#### What you should do
Say how many lines of the records include the string "passes". Nothing else belongs in the answer.
::::::::
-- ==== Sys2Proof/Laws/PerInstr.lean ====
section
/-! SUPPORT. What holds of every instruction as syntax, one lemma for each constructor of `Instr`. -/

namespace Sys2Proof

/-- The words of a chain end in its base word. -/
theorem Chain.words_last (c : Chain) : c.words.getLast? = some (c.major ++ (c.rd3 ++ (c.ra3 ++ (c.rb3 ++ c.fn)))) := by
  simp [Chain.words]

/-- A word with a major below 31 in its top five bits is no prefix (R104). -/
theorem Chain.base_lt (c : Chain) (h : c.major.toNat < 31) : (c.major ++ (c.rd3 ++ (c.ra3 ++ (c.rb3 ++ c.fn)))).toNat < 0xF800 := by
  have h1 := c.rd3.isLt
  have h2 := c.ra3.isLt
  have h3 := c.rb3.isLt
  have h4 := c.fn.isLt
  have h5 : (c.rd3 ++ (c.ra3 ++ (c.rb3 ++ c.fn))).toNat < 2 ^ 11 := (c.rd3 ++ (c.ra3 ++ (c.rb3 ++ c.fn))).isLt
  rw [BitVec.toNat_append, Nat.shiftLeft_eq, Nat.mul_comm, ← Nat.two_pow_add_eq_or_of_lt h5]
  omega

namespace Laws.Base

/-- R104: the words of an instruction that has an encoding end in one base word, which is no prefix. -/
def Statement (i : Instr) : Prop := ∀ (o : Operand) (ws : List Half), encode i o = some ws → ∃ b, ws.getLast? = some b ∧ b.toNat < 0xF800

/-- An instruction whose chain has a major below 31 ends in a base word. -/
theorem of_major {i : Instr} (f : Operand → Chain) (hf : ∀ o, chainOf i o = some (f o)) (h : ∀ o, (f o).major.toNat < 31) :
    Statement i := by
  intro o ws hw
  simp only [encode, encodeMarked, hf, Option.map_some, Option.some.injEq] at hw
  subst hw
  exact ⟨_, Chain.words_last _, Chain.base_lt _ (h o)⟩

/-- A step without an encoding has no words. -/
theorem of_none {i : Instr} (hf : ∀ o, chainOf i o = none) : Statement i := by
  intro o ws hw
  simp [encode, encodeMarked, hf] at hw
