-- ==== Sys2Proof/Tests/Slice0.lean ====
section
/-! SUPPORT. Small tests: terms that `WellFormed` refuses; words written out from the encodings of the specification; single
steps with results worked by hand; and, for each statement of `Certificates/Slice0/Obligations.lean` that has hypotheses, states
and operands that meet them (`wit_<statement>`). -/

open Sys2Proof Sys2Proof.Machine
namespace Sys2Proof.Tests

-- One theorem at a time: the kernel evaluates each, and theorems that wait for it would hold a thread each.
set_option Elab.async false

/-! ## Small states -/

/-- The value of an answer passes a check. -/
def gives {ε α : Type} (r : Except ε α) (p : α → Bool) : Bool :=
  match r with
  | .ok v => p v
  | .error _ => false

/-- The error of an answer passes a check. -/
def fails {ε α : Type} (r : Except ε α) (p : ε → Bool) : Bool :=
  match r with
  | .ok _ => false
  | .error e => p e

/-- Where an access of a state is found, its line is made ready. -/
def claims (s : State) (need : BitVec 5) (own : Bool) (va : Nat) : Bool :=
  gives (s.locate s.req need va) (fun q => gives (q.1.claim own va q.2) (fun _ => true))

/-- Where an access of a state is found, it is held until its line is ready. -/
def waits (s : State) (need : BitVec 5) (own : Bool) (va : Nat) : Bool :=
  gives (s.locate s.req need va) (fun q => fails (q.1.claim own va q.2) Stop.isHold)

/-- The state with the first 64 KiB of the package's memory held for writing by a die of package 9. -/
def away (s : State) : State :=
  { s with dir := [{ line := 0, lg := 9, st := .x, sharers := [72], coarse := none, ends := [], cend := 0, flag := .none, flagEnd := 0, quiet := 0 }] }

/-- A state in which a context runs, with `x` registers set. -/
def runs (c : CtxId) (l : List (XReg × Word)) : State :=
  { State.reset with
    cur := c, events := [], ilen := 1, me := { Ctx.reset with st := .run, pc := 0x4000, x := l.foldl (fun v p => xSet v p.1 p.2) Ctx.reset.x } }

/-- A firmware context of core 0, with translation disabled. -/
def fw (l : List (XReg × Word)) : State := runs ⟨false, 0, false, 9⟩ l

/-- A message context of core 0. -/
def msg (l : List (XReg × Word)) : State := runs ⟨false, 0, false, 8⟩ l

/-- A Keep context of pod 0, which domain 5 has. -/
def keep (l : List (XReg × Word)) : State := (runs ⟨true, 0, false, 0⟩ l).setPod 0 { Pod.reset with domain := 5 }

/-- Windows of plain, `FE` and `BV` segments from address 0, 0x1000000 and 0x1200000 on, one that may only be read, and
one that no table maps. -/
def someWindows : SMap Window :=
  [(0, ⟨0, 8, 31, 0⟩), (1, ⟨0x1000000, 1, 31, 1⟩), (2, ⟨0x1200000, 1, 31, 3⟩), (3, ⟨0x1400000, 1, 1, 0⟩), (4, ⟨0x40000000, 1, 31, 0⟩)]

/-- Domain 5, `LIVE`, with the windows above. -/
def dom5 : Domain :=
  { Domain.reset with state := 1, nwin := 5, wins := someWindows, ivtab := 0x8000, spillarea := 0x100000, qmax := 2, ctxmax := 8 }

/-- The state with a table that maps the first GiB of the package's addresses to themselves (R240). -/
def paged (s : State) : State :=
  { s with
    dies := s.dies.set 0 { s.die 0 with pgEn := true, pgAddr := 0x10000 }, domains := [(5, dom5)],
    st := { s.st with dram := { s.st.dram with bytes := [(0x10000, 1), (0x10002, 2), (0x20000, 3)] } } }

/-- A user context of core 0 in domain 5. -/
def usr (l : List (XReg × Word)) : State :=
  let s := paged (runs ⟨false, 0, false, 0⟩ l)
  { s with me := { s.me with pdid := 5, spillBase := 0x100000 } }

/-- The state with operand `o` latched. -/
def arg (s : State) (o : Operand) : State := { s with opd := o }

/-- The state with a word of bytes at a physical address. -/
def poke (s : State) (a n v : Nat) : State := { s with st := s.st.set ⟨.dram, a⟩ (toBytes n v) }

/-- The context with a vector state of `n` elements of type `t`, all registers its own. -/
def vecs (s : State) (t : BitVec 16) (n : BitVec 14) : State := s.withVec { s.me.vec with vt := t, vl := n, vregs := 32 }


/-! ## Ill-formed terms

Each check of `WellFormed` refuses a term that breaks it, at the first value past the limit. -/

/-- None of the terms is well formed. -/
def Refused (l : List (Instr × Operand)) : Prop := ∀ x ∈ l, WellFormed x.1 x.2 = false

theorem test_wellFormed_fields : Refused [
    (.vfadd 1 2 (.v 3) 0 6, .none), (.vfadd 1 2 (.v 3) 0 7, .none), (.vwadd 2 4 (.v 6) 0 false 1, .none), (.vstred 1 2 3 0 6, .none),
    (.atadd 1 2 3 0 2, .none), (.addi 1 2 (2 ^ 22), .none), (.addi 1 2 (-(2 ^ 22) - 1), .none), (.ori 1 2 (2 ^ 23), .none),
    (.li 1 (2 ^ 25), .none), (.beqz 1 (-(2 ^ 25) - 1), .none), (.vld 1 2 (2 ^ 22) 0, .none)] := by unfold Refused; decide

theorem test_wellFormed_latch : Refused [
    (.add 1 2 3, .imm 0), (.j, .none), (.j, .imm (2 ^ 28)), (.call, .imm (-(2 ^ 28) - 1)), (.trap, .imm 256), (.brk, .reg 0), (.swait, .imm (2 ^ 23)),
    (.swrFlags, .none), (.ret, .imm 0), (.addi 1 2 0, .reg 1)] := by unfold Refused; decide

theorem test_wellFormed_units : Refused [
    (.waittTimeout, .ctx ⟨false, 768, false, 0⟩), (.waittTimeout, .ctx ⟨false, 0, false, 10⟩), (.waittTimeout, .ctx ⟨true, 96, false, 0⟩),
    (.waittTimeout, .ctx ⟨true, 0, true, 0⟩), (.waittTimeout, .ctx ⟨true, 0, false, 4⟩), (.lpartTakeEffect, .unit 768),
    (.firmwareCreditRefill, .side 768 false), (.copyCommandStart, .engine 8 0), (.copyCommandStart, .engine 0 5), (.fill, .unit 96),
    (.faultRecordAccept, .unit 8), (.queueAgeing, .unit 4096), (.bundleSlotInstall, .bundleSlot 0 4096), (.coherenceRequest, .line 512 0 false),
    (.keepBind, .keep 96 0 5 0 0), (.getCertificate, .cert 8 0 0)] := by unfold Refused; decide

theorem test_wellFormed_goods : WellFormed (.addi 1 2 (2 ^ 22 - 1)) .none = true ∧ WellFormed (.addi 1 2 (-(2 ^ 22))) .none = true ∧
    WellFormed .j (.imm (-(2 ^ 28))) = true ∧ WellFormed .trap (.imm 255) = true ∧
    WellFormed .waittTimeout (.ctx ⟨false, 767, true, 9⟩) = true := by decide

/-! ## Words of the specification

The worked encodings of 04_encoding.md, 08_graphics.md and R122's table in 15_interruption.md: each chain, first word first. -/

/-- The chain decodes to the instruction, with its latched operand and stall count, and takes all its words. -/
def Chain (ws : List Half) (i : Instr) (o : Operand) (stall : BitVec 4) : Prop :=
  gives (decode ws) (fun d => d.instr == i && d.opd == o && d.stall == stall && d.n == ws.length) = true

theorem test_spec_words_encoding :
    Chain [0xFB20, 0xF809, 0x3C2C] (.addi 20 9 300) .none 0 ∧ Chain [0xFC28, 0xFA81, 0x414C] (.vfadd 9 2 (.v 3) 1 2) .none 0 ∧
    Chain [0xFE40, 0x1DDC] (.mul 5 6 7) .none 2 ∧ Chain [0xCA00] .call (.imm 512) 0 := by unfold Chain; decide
::::::::
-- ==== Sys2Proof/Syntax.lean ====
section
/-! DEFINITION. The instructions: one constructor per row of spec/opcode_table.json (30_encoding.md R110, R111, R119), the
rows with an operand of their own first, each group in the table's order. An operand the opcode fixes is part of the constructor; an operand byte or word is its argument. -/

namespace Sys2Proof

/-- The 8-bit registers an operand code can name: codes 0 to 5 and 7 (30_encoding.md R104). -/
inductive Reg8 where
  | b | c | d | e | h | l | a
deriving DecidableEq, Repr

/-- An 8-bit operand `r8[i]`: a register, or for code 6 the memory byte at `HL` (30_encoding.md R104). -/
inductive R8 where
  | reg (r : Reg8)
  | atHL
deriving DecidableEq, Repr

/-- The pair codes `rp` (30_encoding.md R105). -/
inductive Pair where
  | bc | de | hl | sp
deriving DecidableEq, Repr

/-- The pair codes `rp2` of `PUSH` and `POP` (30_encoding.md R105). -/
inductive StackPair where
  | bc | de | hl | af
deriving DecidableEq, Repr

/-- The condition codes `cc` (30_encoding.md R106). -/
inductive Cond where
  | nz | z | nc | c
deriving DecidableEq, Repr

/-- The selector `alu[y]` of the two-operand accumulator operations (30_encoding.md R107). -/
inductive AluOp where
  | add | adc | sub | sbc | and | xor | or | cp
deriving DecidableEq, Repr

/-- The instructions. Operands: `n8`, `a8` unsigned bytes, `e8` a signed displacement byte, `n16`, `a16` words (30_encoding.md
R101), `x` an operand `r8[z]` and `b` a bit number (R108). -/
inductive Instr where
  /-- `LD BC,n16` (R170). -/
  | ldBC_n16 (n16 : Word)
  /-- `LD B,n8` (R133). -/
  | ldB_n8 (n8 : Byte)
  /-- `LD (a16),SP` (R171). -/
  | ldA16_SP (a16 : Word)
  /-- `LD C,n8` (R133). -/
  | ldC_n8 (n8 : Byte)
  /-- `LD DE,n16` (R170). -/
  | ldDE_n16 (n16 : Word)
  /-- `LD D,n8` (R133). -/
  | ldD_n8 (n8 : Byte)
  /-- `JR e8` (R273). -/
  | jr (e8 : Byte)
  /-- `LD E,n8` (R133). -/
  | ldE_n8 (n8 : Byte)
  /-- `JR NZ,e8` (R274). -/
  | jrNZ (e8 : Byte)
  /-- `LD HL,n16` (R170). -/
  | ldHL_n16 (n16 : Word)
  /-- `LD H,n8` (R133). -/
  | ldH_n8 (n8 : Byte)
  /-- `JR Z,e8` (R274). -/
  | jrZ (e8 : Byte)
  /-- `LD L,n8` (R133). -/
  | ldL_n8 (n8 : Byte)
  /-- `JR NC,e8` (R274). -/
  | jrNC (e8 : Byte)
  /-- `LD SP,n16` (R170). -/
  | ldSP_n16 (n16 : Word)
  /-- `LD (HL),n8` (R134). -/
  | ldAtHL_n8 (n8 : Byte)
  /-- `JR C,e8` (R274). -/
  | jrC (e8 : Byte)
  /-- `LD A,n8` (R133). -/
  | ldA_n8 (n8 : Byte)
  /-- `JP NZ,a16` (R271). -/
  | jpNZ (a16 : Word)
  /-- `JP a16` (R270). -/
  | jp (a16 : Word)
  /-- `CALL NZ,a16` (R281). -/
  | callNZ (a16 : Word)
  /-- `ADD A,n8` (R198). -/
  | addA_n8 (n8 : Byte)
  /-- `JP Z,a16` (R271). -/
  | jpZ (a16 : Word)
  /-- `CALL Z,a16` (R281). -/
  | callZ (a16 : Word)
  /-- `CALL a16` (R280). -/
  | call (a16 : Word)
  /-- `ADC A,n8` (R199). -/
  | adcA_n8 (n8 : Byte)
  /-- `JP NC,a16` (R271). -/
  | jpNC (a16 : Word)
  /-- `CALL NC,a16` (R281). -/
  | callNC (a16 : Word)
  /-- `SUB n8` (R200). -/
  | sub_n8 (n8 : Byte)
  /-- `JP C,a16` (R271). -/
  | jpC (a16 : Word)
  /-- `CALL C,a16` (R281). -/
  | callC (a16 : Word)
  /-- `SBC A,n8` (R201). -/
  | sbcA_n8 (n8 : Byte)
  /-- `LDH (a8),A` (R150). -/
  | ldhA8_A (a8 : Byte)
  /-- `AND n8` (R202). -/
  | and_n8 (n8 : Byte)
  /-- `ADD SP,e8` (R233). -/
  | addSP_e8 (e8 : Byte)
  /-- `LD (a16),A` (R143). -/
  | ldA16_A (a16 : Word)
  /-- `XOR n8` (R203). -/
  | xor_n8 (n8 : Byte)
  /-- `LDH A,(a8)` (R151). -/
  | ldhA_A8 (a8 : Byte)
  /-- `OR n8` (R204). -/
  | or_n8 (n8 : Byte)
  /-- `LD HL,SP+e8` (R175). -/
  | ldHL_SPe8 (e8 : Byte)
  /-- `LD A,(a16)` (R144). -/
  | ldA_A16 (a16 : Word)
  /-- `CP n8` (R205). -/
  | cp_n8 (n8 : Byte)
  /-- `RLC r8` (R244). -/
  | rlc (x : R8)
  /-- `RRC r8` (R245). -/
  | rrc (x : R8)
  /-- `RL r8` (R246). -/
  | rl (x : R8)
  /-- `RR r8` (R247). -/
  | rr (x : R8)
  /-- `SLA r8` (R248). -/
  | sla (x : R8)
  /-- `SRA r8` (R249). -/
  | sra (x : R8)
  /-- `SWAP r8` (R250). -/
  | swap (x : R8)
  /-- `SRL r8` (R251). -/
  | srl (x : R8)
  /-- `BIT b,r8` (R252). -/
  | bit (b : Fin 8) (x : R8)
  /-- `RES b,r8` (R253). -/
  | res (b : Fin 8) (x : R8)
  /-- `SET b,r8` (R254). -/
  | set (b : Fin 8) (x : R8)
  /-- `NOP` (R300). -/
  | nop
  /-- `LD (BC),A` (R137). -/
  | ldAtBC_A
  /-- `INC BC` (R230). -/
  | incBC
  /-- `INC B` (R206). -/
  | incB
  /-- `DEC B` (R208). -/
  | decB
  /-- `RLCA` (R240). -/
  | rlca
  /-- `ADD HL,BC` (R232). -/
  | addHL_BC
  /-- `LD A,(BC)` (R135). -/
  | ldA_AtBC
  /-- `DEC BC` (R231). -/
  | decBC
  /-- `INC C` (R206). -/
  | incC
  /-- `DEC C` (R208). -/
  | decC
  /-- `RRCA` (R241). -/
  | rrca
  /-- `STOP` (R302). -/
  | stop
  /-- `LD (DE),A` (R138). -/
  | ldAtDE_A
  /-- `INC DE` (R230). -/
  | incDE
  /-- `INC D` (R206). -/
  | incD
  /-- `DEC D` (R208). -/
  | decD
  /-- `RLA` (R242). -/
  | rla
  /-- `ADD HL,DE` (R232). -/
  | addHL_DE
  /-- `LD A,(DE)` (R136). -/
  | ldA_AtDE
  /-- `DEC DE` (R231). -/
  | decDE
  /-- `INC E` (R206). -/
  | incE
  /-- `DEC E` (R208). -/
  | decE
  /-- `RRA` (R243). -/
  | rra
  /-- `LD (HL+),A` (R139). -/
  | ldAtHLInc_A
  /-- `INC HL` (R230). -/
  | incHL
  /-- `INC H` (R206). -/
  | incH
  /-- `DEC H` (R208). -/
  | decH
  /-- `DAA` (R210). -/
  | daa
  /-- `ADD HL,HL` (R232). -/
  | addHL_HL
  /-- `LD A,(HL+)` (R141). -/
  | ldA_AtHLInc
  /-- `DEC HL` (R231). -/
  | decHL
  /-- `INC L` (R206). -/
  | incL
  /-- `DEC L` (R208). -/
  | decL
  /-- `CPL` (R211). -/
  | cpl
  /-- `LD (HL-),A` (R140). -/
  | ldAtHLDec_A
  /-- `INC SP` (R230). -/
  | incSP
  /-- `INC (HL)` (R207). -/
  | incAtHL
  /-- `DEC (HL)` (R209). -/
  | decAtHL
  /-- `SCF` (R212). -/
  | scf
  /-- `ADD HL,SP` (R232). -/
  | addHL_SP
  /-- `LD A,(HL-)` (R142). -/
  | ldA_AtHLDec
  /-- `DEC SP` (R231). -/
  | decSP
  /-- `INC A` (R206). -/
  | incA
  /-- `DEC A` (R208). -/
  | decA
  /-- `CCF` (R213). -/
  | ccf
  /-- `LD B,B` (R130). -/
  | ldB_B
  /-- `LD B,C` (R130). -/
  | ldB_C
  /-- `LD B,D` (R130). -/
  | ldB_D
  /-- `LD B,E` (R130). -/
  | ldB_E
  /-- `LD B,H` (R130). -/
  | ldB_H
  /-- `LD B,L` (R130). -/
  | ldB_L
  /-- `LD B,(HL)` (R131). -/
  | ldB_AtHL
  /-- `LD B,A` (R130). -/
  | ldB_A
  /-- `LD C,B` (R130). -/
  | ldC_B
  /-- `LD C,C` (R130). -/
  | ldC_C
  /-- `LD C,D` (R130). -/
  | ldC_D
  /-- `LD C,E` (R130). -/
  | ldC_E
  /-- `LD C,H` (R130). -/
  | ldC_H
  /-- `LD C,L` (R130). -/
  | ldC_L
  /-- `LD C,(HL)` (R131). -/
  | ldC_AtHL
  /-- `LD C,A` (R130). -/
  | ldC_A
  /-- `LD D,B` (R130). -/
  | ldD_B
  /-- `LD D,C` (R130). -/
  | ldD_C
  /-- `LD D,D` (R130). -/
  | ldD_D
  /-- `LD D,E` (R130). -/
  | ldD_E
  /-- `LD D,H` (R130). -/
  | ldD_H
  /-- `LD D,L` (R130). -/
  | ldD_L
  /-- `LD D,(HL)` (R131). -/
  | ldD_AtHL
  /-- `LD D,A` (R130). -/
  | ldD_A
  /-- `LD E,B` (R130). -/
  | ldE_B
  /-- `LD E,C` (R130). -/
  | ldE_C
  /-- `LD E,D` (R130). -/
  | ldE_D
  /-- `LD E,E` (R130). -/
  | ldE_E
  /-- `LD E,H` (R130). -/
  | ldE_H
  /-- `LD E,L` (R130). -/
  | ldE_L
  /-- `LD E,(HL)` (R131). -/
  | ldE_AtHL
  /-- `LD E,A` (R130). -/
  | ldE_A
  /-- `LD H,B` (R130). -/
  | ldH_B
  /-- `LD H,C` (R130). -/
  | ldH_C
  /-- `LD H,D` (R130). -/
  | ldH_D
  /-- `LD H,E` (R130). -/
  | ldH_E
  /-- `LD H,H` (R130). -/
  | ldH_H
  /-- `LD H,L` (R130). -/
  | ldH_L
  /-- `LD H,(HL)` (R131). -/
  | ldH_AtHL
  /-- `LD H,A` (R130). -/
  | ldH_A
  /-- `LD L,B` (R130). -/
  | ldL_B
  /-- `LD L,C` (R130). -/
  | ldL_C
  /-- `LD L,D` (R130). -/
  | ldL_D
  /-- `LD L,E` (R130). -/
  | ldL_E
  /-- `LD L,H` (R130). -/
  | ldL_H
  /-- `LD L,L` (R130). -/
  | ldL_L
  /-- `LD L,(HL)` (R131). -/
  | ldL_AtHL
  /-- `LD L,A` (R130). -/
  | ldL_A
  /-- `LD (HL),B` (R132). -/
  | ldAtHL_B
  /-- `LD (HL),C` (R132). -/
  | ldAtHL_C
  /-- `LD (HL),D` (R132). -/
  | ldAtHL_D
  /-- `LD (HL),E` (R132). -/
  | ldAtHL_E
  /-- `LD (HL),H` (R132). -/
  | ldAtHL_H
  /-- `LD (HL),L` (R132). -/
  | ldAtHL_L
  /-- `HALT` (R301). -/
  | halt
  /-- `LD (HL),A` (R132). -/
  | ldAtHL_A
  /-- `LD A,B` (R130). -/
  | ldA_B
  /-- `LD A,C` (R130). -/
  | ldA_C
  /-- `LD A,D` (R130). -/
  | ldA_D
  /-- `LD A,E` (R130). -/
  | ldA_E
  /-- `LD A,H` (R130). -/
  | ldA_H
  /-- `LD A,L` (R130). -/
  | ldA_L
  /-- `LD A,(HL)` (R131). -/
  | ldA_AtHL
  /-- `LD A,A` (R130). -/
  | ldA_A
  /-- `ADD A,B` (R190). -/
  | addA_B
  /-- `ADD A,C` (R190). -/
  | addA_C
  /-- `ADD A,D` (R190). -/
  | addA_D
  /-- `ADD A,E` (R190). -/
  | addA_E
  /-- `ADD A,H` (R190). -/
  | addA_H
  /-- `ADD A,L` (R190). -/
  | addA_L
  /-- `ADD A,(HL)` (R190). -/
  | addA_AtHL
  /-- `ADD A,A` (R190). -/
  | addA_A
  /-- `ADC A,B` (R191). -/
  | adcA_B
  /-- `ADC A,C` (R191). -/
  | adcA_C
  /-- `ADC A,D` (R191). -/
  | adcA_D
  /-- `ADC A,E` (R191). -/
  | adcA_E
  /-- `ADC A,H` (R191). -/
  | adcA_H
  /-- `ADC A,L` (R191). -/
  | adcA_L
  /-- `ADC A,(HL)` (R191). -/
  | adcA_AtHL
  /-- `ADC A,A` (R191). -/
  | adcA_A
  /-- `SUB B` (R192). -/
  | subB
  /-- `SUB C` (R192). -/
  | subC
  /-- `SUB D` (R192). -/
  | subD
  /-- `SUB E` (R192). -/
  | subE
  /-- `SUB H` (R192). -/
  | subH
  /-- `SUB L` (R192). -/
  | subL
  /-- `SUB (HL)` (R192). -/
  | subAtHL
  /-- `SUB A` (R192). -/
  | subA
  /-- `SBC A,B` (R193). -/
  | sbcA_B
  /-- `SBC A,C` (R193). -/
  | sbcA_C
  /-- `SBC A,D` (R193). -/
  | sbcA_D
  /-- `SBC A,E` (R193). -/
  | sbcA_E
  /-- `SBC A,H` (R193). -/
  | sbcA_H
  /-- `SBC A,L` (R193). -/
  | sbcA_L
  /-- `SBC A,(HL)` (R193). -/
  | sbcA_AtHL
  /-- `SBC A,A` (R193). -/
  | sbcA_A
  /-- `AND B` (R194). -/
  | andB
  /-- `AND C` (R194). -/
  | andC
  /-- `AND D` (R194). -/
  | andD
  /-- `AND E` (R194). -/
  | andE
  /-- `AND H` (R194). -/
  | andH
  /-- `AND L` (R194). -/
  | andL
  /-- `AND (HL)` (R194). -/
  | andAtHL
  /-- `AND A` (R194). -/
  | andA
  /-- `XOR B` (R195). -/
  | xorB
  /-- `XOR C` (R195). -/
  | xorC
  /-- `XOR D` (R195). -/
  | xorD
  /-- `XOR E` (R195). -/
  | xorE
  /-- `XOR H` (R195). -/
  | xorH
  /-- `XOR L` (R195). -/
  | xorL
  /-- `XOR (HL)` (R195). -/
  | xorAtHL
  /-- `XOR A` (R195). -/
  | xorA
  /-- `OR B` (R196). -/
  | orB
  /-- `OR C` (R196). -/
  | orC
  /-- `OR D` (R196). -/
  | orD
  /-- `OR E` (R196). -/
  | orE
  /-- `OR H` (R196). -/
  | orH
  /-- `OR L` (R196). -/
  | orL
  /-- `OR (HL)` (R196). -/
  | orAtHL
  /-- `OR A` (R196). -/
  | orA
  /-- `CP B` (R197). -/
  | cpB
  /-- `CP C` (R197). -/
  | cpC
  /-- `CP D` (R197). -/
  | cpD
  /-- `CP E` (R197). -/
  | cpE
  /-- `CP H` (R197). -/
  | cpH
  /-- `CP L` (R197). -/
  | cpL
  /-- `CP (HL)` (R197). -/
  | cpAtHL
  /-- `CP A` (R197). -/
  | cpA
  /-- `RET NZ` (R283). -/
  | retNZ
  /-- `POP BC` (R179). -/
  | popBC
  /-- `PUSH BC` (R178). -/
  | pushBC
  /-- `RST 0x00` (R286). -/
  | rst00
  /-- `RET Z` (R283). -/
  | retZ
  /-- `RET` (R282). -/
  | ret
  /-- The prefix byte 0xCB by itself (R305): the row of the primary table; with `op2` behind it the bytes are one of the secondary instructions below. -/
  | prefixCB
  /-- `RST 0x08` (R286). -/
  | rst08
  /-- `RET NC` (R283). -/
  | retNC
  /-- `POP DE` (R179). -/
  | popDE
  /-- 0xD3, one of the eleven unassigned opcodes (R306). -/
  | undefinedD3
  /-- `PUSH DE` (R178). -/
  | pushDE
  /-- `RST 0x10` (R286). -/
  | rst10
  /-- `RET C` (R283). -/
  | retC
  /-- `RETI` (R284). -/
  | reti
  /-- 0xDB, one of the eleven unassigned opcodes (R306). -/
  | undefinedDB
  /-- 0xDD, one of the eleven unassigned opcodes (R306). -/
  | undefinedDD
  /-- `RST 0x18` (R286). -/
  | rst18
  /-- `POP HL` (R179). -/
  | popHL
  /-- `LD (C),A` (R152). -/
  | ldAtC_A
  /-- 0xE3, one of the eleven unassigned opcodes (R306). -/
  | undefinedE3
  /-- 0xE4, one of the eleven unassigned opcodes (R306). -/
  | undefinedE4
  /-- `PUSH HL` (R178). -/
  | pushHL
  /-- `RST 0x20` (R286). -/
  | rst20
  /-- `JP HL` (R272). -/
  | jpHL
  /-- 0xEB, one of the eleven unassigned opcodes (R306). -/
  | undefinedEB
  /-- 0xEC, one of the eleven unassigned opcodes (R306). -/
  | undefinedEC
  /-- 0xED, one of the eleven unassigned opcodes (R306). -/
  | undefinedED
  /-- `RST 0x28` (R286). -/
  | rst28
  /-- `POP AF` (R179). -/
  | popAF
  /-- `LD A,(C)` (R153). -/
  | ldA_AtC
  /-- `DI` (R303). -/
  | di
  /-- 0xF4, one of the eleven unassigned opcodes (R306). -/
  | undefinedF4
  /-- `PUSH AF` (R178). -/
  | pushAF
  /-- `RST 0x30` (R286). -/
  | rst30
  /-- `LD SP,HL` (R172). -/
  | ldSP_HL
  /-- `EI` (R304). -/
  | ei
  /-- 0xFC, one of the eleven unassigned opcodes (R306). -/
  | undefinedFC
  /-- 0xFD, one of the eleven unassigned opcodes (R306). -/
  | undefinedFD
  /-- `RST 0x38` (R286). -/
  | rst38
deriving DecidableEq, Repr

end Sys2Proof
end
::::::::
#### Answer section
2